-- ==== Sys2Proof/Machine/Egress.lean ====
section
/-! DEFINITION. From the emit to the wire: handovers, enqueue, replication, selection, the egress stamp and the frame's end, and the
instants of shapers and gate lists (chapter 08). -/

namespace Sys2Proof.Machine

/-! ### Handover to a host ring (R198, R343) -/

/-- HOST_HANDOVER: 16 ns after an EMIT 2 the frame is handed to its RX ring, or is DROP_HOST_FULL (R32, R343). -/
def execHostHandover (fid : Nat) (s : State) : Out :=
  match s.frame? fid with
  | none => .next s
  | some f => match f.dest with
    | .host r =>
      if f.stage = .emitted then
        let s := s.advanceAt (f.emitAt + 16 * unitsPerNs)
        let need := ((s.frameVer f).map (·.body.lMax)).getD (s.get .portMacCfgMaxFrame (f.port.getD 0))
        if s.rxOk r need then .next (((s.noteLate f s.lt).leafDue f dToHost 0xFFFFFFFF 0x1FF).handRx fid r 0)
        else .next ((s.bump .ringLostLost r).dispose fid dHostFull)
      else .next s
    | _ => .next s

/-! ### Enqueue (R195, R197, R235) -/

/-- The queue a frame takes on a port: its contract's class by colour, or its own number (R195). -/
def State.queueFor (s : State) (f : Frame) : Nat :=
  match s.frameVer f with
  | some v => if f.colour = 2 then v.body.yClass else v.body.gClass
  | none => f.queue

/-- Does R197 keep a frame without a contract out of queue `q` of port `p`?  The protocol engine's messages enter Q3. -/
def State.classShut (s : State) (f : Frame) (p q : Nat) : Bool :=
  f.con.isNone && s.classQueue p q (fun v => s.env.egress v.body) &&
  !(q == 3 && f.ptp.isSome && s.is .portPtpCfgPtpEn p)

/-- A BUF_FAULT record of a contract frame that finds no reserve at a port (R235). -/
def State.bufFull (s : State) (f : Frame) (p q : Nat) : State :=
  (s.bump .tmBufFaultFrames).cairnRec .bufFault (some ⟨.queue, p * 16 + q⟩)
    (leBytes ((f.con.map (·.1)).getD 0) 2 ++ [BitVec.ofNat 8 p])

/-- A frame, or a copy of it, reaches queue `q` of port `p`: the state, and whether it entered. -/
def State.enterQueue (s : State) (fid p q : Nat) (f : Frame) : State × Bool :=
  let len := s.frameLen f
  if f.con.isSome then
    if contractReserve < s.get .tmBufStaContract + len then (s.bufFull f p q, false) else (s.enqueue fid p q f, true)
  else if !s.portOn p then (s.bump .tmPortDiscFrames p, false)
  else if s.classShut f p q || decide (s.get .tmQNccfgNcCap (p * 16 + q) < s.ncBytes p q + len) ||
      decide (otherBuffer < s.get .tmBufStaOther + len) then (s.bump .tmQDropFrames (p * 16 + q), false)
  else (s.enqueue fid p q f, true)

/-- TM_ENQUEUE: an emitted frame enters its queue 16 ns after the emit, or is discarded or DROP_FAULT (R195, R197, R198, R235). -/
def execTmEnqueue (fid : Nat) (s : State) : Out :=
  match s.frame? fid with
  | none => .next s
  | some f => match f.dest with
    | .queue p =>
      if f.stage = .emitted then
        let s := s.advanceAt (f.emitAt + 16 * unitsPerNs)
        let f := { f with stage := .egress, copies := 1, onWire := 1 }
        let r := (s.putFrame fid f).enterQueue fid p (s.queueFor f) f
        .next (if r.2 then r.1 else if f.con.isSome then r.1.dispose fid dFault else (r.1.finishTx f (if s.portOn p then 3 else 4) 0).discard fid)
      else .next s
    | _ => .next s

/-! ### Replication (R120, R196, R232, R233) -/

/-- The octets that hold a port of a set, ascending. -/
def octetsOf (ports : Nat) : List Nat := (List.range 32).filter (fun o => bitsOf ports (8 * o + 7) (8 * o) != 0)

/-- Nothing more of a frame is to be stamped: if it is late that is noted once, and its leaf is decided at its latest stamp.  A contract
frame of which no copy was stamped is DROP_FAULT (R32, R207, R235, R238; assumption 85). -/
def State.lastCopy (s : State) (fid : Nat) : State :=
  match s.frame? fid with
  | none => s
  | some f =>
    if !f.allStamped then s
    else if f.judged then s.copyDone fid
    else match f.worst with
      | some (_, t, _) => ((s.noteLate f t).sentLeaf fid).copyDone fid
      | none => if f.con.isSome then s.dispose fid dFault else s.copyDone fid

...

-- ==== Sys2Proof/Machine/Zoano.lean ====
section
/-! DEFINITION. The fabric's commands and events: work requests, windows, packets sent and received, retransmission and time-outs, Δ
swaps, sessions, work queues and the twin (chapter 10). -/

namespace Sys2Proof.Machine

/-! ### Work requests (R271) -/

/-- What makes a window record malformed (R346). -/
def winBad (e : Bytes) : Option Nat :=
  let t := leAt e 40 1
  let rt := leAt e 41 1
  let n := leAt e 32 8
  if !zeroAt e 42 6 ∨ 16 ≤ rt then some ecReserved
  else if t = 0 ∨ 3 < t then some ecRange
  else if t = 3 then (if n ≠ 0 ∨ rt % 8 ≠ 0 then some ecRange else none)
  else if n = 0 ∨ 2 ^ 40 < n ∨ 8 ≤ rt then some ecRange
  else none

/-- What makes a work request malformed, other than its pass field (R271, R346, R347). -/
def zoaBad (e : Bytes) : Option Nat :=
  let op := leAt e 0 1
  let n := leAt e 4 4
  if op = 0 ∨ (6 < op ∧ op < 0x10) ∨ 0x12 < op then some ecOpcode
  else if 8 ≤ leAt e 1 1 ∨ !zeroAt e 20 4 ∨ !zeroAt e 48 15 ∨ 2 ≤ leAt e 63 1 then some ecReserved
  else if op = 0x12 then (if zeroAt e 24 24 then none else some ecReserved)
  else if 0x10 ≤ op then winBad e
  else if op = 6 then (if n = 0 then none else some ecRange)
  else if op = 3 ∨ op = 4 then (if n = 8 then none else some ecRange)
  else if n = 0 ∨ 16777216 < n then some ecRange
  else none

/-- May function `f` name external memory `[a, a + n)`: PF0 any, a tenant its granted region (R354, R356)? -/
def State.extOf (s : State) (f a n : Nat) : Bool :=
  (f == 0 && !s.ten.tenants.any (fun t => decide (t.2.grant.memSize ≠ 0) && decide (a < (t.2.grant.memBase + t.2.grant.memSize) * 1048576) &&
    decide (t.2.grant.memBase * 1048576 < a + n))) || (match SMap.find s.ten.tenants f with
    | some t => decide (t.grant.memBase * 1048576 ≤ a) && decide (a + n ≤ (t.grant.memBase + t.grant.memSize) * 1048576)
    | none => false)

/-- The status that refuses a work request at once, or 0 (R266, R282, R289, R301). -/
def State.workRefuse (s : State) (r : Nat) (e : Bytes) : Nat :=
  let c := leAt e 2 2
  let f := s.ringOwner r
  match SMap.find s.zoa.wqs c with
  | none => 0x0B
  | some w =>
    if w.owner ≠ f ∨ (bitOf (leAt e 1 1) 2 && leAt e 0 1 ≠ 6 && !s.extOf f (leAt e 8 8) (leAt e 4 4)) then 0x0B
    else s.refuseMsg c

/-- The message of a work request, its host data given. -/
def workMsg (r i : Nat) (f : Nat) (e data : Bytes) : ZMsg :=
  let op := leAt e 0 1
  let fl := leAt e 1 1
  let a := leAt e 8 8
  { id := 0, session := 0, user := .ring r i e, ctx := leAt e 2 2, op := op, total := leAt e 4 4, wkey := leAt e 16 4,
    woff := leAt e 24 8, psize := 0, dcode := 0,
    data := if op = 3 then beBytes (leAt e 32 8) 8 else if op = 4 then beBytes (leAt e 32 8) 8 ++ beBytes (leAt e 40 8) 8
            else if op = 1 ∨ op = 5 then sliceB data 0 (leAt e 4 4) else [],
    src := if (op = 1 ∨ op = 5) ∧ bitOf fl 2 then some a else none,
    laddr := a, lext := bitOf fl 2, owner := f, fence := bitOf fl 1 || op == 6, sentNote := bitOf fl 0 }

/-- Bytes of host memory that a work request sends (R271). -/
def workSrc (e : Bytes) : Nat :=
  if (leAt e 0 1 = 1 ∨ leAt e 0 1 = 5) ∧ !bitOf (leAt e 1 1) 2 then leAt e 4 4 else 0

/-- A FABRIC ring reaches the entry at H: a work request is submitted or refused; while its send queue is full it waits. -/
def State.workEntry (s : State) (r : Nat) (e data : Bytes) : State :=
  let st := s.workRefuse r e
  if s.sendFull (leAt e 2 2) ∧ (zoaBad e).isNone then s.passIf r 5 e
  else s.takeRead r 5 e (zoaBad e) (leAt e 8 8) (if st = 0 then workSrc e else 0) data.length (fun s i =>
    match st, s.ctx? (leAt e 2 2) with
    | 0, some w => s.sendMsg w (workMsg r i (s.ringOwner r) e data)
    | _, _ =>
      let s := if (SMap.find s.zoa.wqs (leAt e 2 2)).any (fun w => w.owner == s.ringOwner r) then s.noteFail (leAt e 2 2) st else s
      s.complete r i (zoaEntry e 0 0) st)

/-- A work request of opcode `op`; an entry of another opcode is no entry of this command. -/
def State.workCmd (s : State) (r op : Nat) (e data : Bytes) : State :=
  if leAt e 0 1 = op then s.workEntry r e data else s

--

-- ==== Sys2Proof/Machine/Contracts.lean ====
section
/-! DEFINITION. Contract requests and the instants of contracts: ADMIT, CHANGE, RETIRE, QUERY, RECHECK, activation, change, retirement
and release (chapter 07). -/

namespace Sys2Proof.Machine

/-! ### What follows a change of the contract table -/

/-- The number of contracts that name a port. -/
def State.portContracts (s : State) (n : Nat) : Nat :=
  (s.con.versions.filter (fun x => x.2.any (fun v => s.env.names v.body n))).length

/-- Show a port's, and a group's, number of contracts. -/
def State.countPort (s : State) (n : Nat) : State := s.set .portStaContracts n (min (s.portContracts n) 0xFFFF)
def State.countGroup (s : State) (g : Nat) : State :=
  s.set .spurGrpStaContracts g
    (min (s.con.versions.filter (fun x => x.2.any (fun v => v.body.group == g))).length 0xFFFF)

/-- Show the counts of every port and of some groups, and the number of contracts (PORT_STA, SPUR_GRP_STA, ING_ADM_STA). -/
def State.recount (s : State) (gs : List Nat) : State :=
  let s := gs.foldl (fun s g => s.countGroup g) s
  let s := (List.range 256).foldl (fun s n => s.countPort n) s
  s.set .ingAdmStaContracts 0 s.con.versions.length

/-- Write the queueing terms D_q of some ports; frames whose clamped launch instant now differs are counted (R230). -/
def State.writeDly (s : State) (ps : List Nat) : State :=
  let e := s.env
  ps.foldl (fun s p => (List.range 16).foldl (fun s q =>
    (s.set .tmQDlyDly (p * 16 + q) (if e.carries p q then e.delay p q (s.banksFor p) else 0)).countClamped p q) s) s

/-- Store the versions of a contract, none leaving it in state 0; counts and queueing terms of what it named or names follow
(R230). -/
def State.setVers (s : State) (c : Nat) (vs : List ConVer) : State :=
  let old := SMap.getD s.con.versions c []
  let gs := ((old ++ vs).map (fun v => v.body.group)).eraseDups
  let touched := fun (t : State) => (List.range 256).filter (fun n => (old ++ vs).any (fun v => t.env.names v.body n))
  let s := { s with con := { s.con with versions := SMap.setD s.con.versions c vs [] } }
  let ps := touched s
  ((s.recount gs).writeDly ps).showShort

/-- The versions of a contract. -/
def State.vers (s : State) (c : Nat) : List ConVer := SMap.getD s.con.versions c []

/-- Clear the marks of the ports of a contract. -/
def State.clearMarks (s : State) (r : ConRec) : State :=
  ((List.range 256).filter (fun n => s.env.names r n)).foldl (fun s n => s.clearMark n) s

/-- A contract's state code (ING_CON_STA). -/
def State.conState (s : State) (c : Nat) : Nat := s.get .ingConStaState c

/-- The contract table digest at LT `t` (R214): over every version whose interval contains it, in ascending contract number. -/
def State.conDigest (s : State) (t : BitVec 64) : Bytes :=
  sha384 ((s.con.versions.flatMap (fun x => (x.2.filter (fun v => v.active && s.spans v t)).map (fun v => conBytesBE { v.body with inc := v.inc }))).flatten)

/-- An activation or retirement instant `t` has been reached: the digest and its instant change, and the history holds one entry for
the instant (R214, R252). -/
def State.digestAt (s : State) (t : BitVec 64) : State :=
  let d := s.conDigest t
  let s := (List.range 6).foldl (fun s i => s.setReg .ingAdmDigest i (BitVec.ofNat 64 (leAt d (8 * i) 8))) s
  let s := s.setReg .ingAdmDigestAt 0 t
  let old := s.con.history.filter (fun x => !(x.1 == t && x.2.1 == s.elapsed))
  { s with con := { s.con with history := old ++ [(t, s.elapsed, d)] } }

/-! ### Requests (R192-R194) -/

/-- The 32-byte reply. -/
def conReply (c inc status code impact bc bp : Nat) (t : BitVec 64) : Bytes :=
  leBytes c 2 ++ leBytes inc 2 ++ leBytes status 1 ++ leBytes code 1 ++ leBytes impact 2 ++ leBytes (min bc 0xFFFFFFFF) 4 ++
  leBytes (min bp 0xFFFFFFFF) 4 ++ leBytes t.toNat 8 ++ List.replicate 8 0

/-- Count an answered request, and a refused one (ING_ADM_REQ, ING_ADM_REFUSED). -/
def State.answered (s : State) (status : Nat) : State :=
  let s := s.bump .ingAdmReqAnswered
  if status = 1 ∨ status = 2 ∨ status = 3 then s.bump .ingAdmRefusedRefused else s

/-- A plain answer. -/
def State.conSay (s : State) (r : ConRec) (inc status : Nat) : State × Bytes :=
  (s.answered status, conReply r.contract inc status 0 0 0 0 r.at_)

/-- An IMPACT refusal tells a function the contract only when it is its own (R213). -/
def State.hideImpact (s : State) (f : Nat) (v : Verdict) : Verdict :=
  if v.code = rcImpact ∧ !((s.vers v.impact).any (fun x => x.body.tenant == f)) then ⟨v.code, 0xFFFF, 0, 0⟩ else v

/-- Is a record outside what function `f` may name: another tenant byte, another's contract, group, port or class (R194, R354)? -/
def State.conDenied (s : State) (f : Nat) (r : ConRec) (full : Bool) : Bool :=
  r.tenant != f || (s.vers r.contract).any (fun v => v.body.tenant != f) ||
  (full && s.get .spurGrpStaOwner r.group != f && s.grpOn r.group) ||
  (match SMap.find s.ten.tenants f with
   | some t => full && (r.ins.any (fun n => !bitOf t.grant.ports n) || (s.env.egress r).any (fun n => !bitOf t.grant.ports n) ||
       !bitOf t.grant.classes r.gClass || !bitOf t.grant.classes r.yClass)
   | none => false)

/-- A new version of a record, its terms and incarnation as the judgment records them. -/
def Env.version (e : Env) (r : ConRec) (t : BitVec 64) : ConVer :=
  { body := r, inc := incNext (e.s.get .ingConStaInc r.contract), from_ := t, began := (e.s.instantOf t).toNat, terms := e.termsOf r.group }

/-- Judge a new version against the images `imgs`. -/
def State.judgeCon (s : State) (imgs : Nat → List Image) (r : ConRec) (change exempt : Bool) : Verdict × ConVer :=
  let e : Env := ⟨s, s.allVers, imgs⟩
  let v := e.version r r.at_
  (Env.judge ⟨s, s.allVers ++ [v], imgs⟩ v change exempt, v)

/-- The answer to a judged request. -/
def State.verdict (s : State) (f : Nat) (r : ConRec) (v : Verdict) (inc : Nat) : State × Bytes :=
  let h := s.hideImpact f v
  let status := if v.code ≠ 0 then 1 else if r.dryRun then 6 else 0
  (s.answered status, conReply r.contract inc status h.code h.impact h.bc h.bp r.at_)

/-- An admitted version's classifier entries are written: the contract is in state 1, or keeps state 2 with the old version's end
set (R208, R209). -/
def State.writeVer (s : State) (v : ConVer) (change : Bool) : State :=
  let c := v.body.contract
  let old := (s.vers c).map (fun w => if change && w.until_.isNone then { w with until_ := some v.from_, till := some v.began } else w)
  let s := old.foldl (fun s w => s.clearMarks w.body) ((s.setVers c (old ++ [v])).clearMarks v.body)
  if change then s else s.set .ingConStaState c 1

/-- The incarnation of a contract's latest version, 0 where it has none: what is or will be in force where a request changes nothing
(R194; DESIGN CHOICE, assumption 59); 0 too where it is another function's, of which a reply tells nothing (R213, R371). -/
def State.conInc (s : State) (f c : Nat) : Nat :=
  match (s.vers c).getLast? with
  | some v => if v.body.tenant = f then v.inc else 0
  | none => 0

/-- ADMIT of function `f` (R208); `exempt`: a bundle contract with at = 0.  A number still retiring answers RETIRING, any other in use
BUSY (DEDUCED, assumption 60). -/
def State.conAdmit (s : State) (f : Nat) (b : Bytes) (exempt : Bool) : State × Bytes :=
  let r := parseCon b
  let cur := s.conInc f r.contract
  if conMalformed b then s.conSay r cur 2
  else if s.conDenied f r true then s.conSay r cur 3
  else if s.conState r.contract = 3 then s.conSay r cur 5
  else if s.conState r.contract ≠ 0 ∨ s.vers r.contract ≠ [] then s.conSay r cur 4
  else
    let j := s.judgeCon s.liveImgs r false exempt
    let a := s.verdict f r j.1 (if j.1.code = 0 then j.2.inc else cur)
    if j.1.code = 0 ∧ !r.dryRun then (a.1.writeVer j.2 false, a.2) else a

## What is expected
Give back exactly the lines above starting at the line where "def State.workEntry (s" appears and ending at the line where "if s.sendFull (leAt" appears, both included, with no other lines.

## Result of the exercise
def State.workEntry (s : State) (r : Nat) (e data : Bytes) : State :=
  let st := s.workRefuse r e
  if s.sendFull (leAt e 2 2) ∧ (zoaBad e).isNone then s.passIf r 5 e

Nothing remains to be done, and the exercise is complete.